[Task requirements]
After locating the line that contains "E15: house B" in the records below, write out exactly that line and each line after it through the one that contains "E18: house L", and nothing else.
───── Data shown ─────
/-- Everything a step that answers `t` can have done. -/
inductive StepCase (s t : State) : Prop where
  | reset (hr : rstAsserted s = true) (ht : t = hardwareReset (beginStep s))
  | nothing (hr : rstAsserted s = false) (hp : s.phase = .idle) (hi : (loadPorts s).initPort = none)
      (hc : (loadPorts s).cmdPort = none) (ht : t = sendTaken s)
  | initRefused (hr : rstAsserted s = false) (hp : s.phase = .idle) (pin qin : Pin) (d : Delay)
      (ha : acceptsInit s pin qin d) (hd : d.toNat < 500) (ht : t = raiseError .errInvalidArgument (initTaken s))
  | initDone (hr : rstAsserted s = false) (hp : s.phase = .idle) (pin qin : Pin) (d : Delay)
      (ha : acceptsInit s pin qin d) (hd : 500 ≤ d.toNat)
      (ht : t = complete .errNone (enableLines (configure pin qin d (initTaken s))))
  | sendIllegal (hr : rstAsserted s = false) (hp : s.phase = .idle) (c : Command) (house : BitVec 4)
      (device : BitVec 5) (ha : acceptsSend s c house device) (hd : device.toNat = 0 ∨ 16 < device.toNat)
      (ht : t = raiseError .errInvalidArgument (sendTaken s))
  | sendEarly (hr : rstAsserted s = false) (hp : s.phase = .idle) (c : Command) (house : BitVec 4)
      (device : BitVec 5) (ha : acceptsSend s c house device) (hd : 1 ≤ device.toNat ∧ device.toNat ≤ 16)
      (hi : s.initialized = false) (ht : t = raiseError .errNotInitialized (sendTaken s))
  | sendStarts (hr : rstAsserted s = false) (hp : s.phase = .idle) (c : Command) (house : BitVec 4)
      (device : BitVec 5) (ha : acceptsSend s c house device) (hd : 1 ≤ device.toNat ∧ device.toNat ≤ 16)
      (hi : s.initialized = true) (m : Message) (hm : msgFramed m = true)
      (ht : t = startTransmit { sendTaken s with msg := m })
  | resetEnds (hr : rstAsserted s = false) (hp : s.phase = .reset) (ht : t = endReset (phaseOverNow s))
  | settleEnds (hr : rstAsserted s = false) (hp : s.phase = .settle) (ht : t = endSettle (phaseOverNow s))
  | dataEnds (hr : rstAsserted s = false) (hp : s.phase = .data) (hi : s.bitIdx.toNat ≤ 39)
      (ht : t = endData (phaseOverNow s))
  | gapEnds (hr : rstAsserted s = false) (hp : s.phase = .gap) (hi : s.bitIdx.toNat < 39)
      (ht : t = nextCell (phaseOverNow s))
  | lastGapEnds (hr : rstAsserted s = false) (hp : s.phase = .gap) (hi : s.bitIdx.toNat = 39)
      (ht : t = lastCell (phaseOverNow s))
  | quietEnds (hr : rstAsserted s = false) (hp : s.phase = .quiet) (ht : t = endQuiet (phaseOverNow s))

theorem beginStep_eq_hostStep (s : State) :
    beginStep s = hostStep s (loadPorts s).initPort (loadPorts s).cmdPort (loadPorts s).program :=
  beginStep_eq s

/-- The words of the CMD channel decode to commands of SEND. -/
theorem decodeCmd_eq (w : CmdWord) :
    decodeCmd w = sendInstr (commandOfField (w.extractLsb' 0 3)) (w.extractLsb' 8 4) (w.extractLsb' 3 5) := rfl

theorem exec_idle_cases {i : Instr} {s t : State} (hp : s.phase = .idle) (h : exec i s = .next t) :
    (∃ p q d, i = .init p q d ∧ d.toNat < 500 ∧ t = raiseError .errInvalidArgument s)
    ∨ (∃ p q d, i = .init p q d ∧ 500 ≤ d.toNat ∧ t = complete .errNone (enableLines (configure p q d s)))
    ∨ (∃ c house device, i = sendInstr c house device ∧ (device.toNat = 0 ∨ 16 < device.toNat)
        ∧ t = raiseError .errInvalidArgument s)
    ∨ (∃ c house device, i = sendInstr c house device ∧ (1 ≤ device.toNat ∧ device.toNat ≤ 16)
        ∧ s.initialized = false ∧ t = raiseError .errNotInitialized s)
    ∨ (∃ c house device, i = sendInstr c house device ∧ (1 ≤ device.toNat ∧ device.toNat ≤ 16)
        ∧ s.initialized = true ∧ ∃ m, msgFramed m = true ∧ t = startTransmit { s with msg := m }) := by
  rcases instr_cases i with ⟨c, house, device, rfl⟩ | ⟨p, q, d, rfl⟩
  · rw [exec_sendInstr] at h
    obtain rfl := Host.Outcome.next.inj h
    rcases send_cases lut c house device s with ⟨hb, -⟩ | ⟨-, hd, he⟩ | ⟨-, h1, h2, hi, he⟩ | ⟨-, h1, h2, hi, m, -, hm, he⟩
    · exact absurd hp hb
    · exact .inr (.inr (.inl ⟨c, house, device, rfl, hd, he⟩))
    · exact .inr (.inr (.inr (.inl ⟨c, house, device, rfl, ⟨h1, h2⟩, hi, he⟩)))
    · exact .inr (.inr (.inr (.inr ⟨c, house, device, rfl, ⟨h1, h2⟩, hi, m, hm, he⟩)))
  · rcases execInit_cases p q d s with ⟨hb, -⟩ | ⟨-, hd, he⟩ | ⟨-, hd, he⟩
    · exact absurd hp hb
    · rw [he] at h; exact .inl ⟨p, q, d, rfl, hd, (Host.Outcome.next.inj h).symm⟩
    · rw [he] at h; exact .inr (.inl ⟨p, q, d, rfl, hd, (Host.Outcome.next.inj h).symm⟩)
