-- ==== Sys2Proof/Tests/Slice0.lean ====
section
/-! SUPPORT. Tests whose expected values are those of spec/95_test_vectors.md or worked out by hand from the rule cited, and,
for every statement with hypotheses, a witness that meets all of them together. -/

namespace Sys2Proof.Tests

open Machine

/-! ## Small states -/

/-- The state after the vector I1: `INIT rts=7, dtr=4, delay_us=1000`. -/
def ready : State := { State.reset with initialized := true, lineOe := true, config := ⟨7#8, 4#8, 1000#20⟩ }

/-- The state after the vector I3: an INIT of 499 µs has been refused, nothing else has happened since reset. -/
def early : State := { State.reset with err := .errInvalidArgument, responses := [⟨0, .errInvalidArgument⟩] }

/-- A transmission of `0xD5AA6000AD` (vector E1) at the beginning of phase `p` of bit-cell `b`, lines at `ls`. -/
def sending (p : Phase) (b : BitVec 6) (ls : LineState) : State :=
  { ready with
    msg := 0xD5AA6000AD#40, phase := p, bitIdx := b, dwell := phaseDuration p 1000#20
    rts := lineRts ls, dtr := lineDtr ls, wireKnown := true }

/-- One field of the state an outcome answers, if it is a next state. -/
def got {α : Type} (f : State → α) (o : Host.Outcome State Fault Refusal) : Option α :=
  match o with
  | .next t => some (f t)
  | .fault _ => none
  | .refused _ => none

/-! ## WellFormed -/

/-- 30_encoding R71: device 0 is illegal. -/
theorem test_wellFormed_refuses_device_0 : WellFormed (.on 0#4 0#5) = false := by decide

/-- 30_encoding R71: device 17 is illegal, also for a command that ignores the device. -/
theorem test_wellFormed_refuses_device_17 :
    WellFormed (.off 0#4 17#5) = false ∧ WellFormed (.bright 0#4 17#5) = false ∧ WellFormed (.dim 0#4 17#5) = false
    ∧ WellFormed (.allOff 0#4 17#5) = false ∧ WellFormed (.allOn 0#4 17#5) = false
    ∧ WellFormed (.lampsOff 0#4 17#5) = false ∧ WellFormed (.lampsOn 0#4 17#5) = false := by decide

/-- 30_encoding R71: a bit delay of 499 µs is illegal. -/
theorem test_wellFormed_refuses_delay_499 : WellFormed (.init 7#8 4#8 499#20) = false := by decide

/-- The boundary values on the legal side. -/
theorem test_wellFormed_accepts :
    WellFormed (.on 0#4 1#5) = true ∧ WellFormed (.on 15#4 16#5) = true ∧ WellFormed (.init 7#8 7#8 500#20) = true := by
  decide

/-! ## Decoding: words written out from 30_encoding R60 and R64, field by field -/

/-- E15: house B `0001`, device 2 `00010`, ON `000`. -/
theorem test_decode_on : decodeCmd 0b0001_00010_000#12 = .on 1#4 2#5 := by decide
/-- E18: house L `1011`, device 12 `01100`, OFF `001`. -/
theorem test_decode_off : decodeCmd 0b1011_01100_001#12 = .off 11#4 12#5 := by decide
/-- E5: house M `1100`, device 16 `10000`, BRIGHT `010`. -/
theorem test_decode_bright : decodeCmd 0b1100_10000_010#12 = .bright 12#4 16#5 := by decide
/-- E10: house A `0000`, device 7 `00111`, DIM `011`. -/
theorem test_decode_dim : decodeCmd 0b0000_00111_011#12 = .dim 0#4 7#5 := by decide
/-- E11: house A, device 1 `00001`, ALL_OFF `100`. -/
theorem test_decode_allOff : decodeCmd 0b0000_00001_100#12 = .allOff 0#4 1#5 := by decide
/-- E12: house P `1111`, device 16, ALL_ON `101`. -/
theorem test_decode_allOn : decodeCmd 0b1111_10000_101#12 = .allOn 15#4 16#5 := by decide
/-- E13: house M, device 9 `01001`, LAMPS_OFF `110`. -/
theorem test_decode_lampsOff : decodeCmd 0b1100_01001_110#12 = .lampsOff 12#4 9#5 := by decide
/-- X5: house P, device 17 `10001`, LAMPS_ON `111`: an illegal operand decodes. -/
theorem test_decode_lampsOn : decodeCmd 0b1111_10001_111#12 = .lampsOn 15#4 17#5 := by decide
/-- I6: pins 2 and 3, 2000 µs. -/
theorem test_decode_init :
    decodeInit 0b00000010_00000011_00000000011111010000#36 = .init 2#8 3#8 2000#20 := by decide

/-- The table's decoder reads `CW12` from 16 bits and `IW36` from 40, and refuses bits the channel cannot carry. -/
theorem test_decodeTableWord :
    decodeTableWord 16 0xF81 = some (.off 15#4 16#5) ∧ decodeTableWord 40 0x0704003E8 = some (.init 7#8 4#8 1000#20)
    ∧ decodeTableWord 16 0x1F81 = none ∧ decodeTableWord 40 0x10704003E8 = none ∧ decodeTableWord 24 0 = none := by
  decide

/-! ## The operations -/

/-- E15: `SEND B, 2, ON` gives the data 0x7010. -/
theorem test_on_message : got (·.msg) (exec (.on 1#4 2#5) ready) = some 0xD5AA7010AD#40 := by decide
/-- X7: before INIT, `ERR_NOT_INITIALIZED`. -/
theorem test_on_before_init : got (·.rsp) (exec (.on 0#4 1#5) State.reset) = some (some .errNotInitialized) := by decide

/-- E2, the source's own: `SEND P, 16, OFF` gives the data 0x3478. -/
theorem test_off_message : got (·.msg) (exec (.off 15#4 16#5) ready) = some 0xD5AA3478AD#40 := by decide
/-- X3: `SEND A, 31, OFF`, the largest device field, `ERR_INVALID_ARGUMENT`. -/
theorem test_off_device_31 : got (·.rsp) (exec (.off 0#4 31#5) ready) = some (some .errInvalidArgument) := by decide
─────
[Completed task]
/-- E15: house B `0001`, device 2 `00010`, ON `000`. -/
theorem test_decode_on : decodeCmd 0b0001_00010_000#12 = .on 1#4 2#5 := by decide
/-- E18: house L `1011`, device 12 `01100`, OFF `001`. -/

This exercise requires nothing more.